The largest real-world dataset is Alnefeesi and colleagues' 2022 meta-analysis in the Journal of Psychiatric Research (PMID 35688035), pooling 2,665 treatment-resistant depression patients across 79 studies. Bupropion is among the most common adjunctive antidepressants in treatment-resistant depression specifically, so a substantial portion of these patients were on bupropion when they started ketamine. The pooled response rate was 45% and the pooled remission rate was 30%.

What we do at intake at Tovani

When a patient is on Wellbutrin, our intake process for ketamine is the same as for any patient with a few additional confirmations:

I confirm the bupropion form. Wellbutrin XL (extended release, 150-450 mg once daily) is the most common and the formulation most compatible with the seizure-threshold conversation. Wellbutrin SR (sustained release, twice daily) is fine at standard doses. If you're on immediate-release bupropion specifically, we'll have a brief intake conversation about why and whether a switch to XL makes sense.

I confirm the total daily dose. Doses up to 450 mg/day (the FDA-approved maximum for Wellbutrin XL) are routine. Doses above 450 mg/day are off-label and would prompt a more detailed conversation about why and whether the dose should be revisited.

I review your seizure history. A personal history of seizures, or a family history of epilepsy, doesn't automatically rule you out, but it changes the depth of the intake review. Many of these patients are still candidates; we just confirm specifics first.

I check for other seizure-threshold-lowering medications. Tramadol is the most common one to flag (it lowers seizure threshold and is sometimes prescribed for chronic pain). Theophylline, certain antibiotics, and some antipsychotics are also relevant.
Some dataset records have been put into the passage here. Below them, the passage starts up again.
-- ==== Sys2Proof/Machine/LoadStore.lean ====
section
/-!
DEFINITION. Loads and stores at issue (R226 to R235, R244 to R250): LD, ST, LDX, STX, LDPRS, LCADV, PUBOPEN and PUBLISH.
What reaches a home travels as messages (LsuEvents.lean).
-/
namespace Sys2Proof.Machine

/-! ## Units of an instruction -/

/-- The registers of data element v in a lane; lane 32 stands for a chain-uniform access (R226). -/
def dataCells (f : F2) (lane v : Nat) : List CellId :=
  let r := f.data.toNat + (if f.dw then 2 * v else v)
  let one (r : Nat) : CellId := if f.udata then .s r else .g r lane
  if f.dw then [one r, one (r + 1)] else [one r]

/-- The lanes of an access: one chain-uniform access, or the active lanes. -/
def accLanes (s : State) (f : F2) : List Nat := if f.udata then [32] else lanesOf s.sel.act

/-- A unit with its address still signed, and the registers of its data. -/
structure RawUnit where
  a : Int
  size : Nat
  sub : Nat
  cells : List CellId
deriving DecidableEq, Repr, Inhabited

/-- The element index of a lane (R226): an offset of w bits, plus the lane's register. -/
def elemIndex (s : State) (f : F2) (off w lane : Nat) : Int :=
  sextN off w + (if f.loff then sextN (s.selChain.readG f.lane.toNat lane (laneCycle s lane)) 32 else 0)

/-- The units of one lane of LD or ST. -/
def lsUnits (s : State) (f : F2) (p : Ptr) (lane : Nat) : List RawUnit :=
  let e := elemIndex s f f.off.toNat 20 lane
  if Fmt.isBS p.fmt then
    let (a, w, sub) := unitAt p f.dw e 0
    [{ a, size := w, sub, cells := (List.range 8).flatMap (dataCells f lane) }]
  else
    (List.range (2 ^ f.vc.toNat)).map (fun v =>
      let (a, w, sub) := unitAt p f.dw e v
      { a, size := w, sub, cells := dataCells f lane v })

/-- `bank_permute` (R268). -/
def bankPermute (mode a : Nat) : Nat :=
  let x := bits a 5 2
  let y := if mode = 0 then x
    else if mode ≤ 7 then x ^^^ bits a (mode + 8) (mode + 5)
    else if mode ≤ 14 then (x + bits a (mode + 1) (mode - 2)) % 16
    else (bits a 5 3 ^^^ bits a 8 6) * 2 + x % 2
  a - x * 4 + y * 4

/-- The layout word of three s registers (R61). -/
structure Layout where
  off : Nat
  space : Nat
  res : Nat
  s1 : Nat
  s2 : Nat
  s3 : Nat
  mode : Nat
deriving DecidableEq, Repr, Inhabited

def Layout.ofWords (a b c : Nat) : Layout :=
  { off := bits a 23 0, space := bits a 26 24, res := bits a 31 27, s1 := bits b 15 0, s2 := bits b 31 16,
    s3 := bits c 27 0, mode := bits c 31 28 }

/-- An address through a layout (R233, R267). -/
def Layout.addr (l : Layout) (base i1 i2 i3 : Nat) : Nat :=
  bankPermute l.mode (base + l.off + i1 * l.s1 + i2 * l.s2 + i3 * l.s3)

def layoutOf (s : State) (r : Nat) : Layout :=
  let c := s.selChain
  Layout.ofWords (c.readS r s.sel.t0) (c.readS (r + 1) s.sel.t0) (c.readS (r + 2) s.sel.t0)

/-- The units of one lane of LDX or STX (R233). -/
def lxUnits (s : State) (f : F2) (p : Ptr) (lane : Nat) : List RawUnit :=
  let l := layoutOf s f.lane.toNat
  let w := Fmt.size p.fmt f.dw
  let a := l.addr p.base lane (bits f.off.toNat 9 0) (bits f.off.toNat 19 10)
  (List.range (2 ^ f.vc.toNat)).map (fun v => { a := (a + v * w : Nat), size := w, sub := 0, cells := dataCells f lane v })

/-! ## Issue checks of a lane -/

/-- Whether the pointer's format, width and count have no register form (R227, R228). -/
def noForm (p : Ptr) (f : F2) : Bool :=
  (rform p.fmt f.dw).isNone || (Fmt.isBS p.fmt && (f.vc != 3 || f.dw))

/-- The first cause of a lane's units. -/
def laneCause (s : State) (kreg : Nat) (p : Ptr) (ill write sync : Bool) (bs : Nat → Option Bool) (us : List RawUnit) :
    Option (Nat × Nat) :=
  us.findSome? (fun u => accessCheck s s.selChain s.selCore kreg p ill write sync (bs u.sub) u.a u.size s.sel.word.toNat)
The combinations matter more than any single agent.

The high-dose Wellbutrin question (300-450 mg/day)

Some patients with treatment-resistant depression have escalated to higher doses of Wellbutrin XL over time, often because they've tried multiple antidepressants and Wellbutrin at the high end of the range was the one that gave them the most relief. These patients are exactly who at-home ketamine is designed for.

The high dose does not change our verdict. It does change the intake conversation slightly: I confirm you've been stable at the high dose (no recent increases), confirm the indication, and review for compounding factors as above. Many of our most engaged patients are on Wellbutrin XL 300-450 mg/day and do well with concurrent ketamine.

Tapering: a separate conversation

A common question is whether ketamine can be a bridge to coming off Wellbutrin. The answer for some patients is yes and for others no. A meaningful subset of our ketamine patients eventually taper off their existing antidepressant (bupropion included) after stable improvement on ketamine; others do better staying on the combination indefinitely.

The key point: do not stop Wellbutrin to start ketamine. The standard recommendation when starting ketamine is to not change your existing medications at the same time. If tapering is on the table, we discuss it as a planned step after stable improvement on the combination, not as a precondition.

Bottom line

Wellbutrin (bupropion) at standard therapeutic doses is compatible with at-home ketamine therapy. The published evidence on the combination is reassuring across both the seizure-threshold question (a 2024 systematic review found ketamine's profile is anticonvulsant, not pro-convulsant) and the antidepressant-effectiveness question (no differential outcomes by concurrent antidepressant in the most recent large-N analysis). The FDA's own approval of a bupropion plus NMDA-antagonist combination for depression in 2022 is direct precedent for the safety of this class of combination. Patients on Wellbutrin XL at standard doses should expect routine intake; patients on IR formulations or above 450 mg/day get a brief additional conversation, not a different verdict.